/-- T_NEXT: the slave enters the named phase at the named superframe, when that has not begun (R204). -/
def execTNext (n : Port) (tag ph : Byte) (sf : BitVec 40) (s : State) : Host.Outcome State Fault Refusal :=
  .next (onTrain n.val 0x53 tag (fun s =>
    let k := toGrid s n.val sf.toNat
    if (port s n.val).tr.master = false ∧ ph.toNat = phase s n.val + 1 ∧ ph.toNat ≤ 5 ∧ s.time.s < k then
      modTr n.val (fun t => { t with next := some (ph.toNat, k) }) s else s) s)

/-- T_PAIRS: the pairs that the partner receives live (R211, R212). -/
def execTPairs (n : Port) (tag : Byte) (live : BitVec 4) (s : State) : Host.Outcome State Fault Refusal :=
  .next (onTrain n.val 0x54 tag (fun s =>
    let s1 := modTr n.val (fun t => { t with peerLive := some live }) s
    if inPhase s n.val 3 then decidePairs n.val s1 else s1) s)

/-- T_LOADING: the transmitter checks the table; it answers T_CONFIRM, or T_ABORT and back to the start of LOADING (R221). -/
def execTLoading (n : Port) (tag : Byte) (r : LoadReq) (s : State) : Host.Outcome State Fault Refusal :=
  .next (onTrain n.val 0x55 tag (fun s =>
    if !inPhase s n.val 5 then s
    else if fullOk s n.val r (port s n.val).tr.ceiling && r.threePair == (trainAbsent s n.val).isSome then
      maybeGo n.val (sendMsg n.val 0x56 true (.tConfirm 0 0)
        (modTr n.val (fun t => { t with txTable := some r, sentConfirm := true }) s))
    else restartLoading n.val (sendMsg n.val 0x5F false (.tAbort 2) s)) s)

/-- T_CONFIRM: the partner accepts the receive loading (R222). -/
def execTConfirm (n : Port) (tag : Byte) (s : State) : Host.Outcome State Fault Refusal :=
  .next (onTrain n.val 0x56 tag (fun s =>
    if inPhase s n.val 5 && (port s n.val).tr.rxTable.isSome then
      maybeGo n.val (modTr n.val (fun t => { t with gotConfirm := true }) s) else s) s)

/-- T_GO: the slave enters service at the named superframe, when that has not begun (R204, R222). -/
def execTGo (n : Port) (tag : Byte) (sf : BitVec 40) (s : State) : Host.Outcome State Fault Refusal :=
  .next (onTrain n.val 0x57 tag (fun s =>
    let k := toGrid s n.val sf.toNat
    if inPhase s n.val 5 ∧ (port s n.val).tr.master = false ∧ s.time.s < k then
      modTr n.val (fun t => { t with s0 := some k }) s else s) s)

/-- T_ABORT: reason 0x02 in LOADING returns to its start (R221); any other returns to HANDSHAKE (R187). -/
def execTAbort (n : Port) (reason : Byte) (s : State) : Host.Outcome State Fault Refusal :=
  .next (if reason = 2 ∧ inPhase s n.val 5 = true then restartLoading n.val s
    else if channelOpen s n.val || earlyService s n.val then restartHandshake n.val s else s)

/-! ## The rows: DISCOVERY, JOIN, LOADING and service -/

/-- DISCOVERY_MEASURED: the live pairs are reported (R210, R211). -/
def execDiscoveryMeasured (n : Port) (live : BitVec 4) (s : State) : Host.Outcome State Fault Refusal :=
  .next (if inPhase s n.val 3 then reportPairs n.val live s else s)

/-- PAIR_CHECK_RETRY: the pair check repeats while the pair set is not decided (R212). -/
def execPairCheckRetry (n : Port) (live : BitVec 4) (s : State) : Host.Outcome State Fault Refusal :=
  .next (if inPhase s n.val 3 && !(port s n.val).tr.pairsDecided then reportPairs n.val live s else s)

/-- JOIN_RAMP_STEP: once the join has committed, or is late, the power rises by 3 dB; at 0 dB the phase is complete
(R215, R216). -/
def execJoinRampStep (n : Port) (s : State) : Host.Outcome State Fault Refusal :=
  let t := (port s n.val).tr
  .next (if inPhase s n.val 4 && (t.joinDone || rdP s n.val F.SIR_TRAIN_STATUS_JOIN_LATE == 1) then
    let left := t.rampLeft - 3
    let pct := 80 + 5 * (backoffDb s n.val - left) / backoffDb s n.val
    let s1 := retrainStep n.val 4 pct (wrP n.val F.SIR_TRAIN_STATUS_PROGRESS pct
      (modTr n.val (fun t => { t with rampLeft := left, rampOn := true }) s))
    if left = 0 then ready n.val 4 s1 else s1
    else s)

/-- JOIN_LATE: the join has not committed 2.5 s after JOIN began (R216). -/
def execJoinLate (n : Port) (s : State) : Host.Outcome State Fault Refusal :=
  .next (if inPhase s n.val 4 && !(port s n.val).tr.joinDone then
    evP n.val F.TRAIN_EVENTS_JOIN_LATE (wrP n.val F.SIR_TRAIN_STATUS_JOIN_LATE 1 s) else s)

/-- LOADING_MEASURED: the receive loading is computed and sent (R219). -/
def execLoadingMeasured (n : Port) (snr : List SnrRun) (s : State) : Host.Outcome State Fault Refusal :=
  .next (if inPhase s n.val 5 then sendLoading n.val snr s else s)

/-- LOADING_REMEASURE: a direction without a service rate is measured again (R220). -/
def execLoadingRemeasure (n : Port) (snr : List SnrRun) (s : State) : Host.Outcome State Fault Refusal :=
  .next (if inPhase s n.val 5 && (port s n.val).tr.rxTable.isNone then sendLoading n.val snr s else s)

/-- SERVICE_ENTRY: S0 begins (R181, R222). -/
def execServiceEntry (n : Port) (s : State) : Host.Outcome State Fault Refusal := .next (serviceDue n.val s)

end Sys2Proof.Machine
end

..........

▶ Exercise instructions
All lines in the data above from the one with "0x53 tag (fun s =>" through the one with "t with next" must be repeated exactly, and no others.

▶ Exercise result
  .next (onTrain n.val 0x53 tag (fun s =>
    let k := toGrid s n.val sf.toNat
    if (port s n.val).tr.master = false ∧ ph.toNat = phase s n.val + 1 ∧ ph.toNat ≤ 5 ∧ s.time.s < k then
      modTr n.val (fun t => { t with next := some (ph.toNat, k) }) s else s) s)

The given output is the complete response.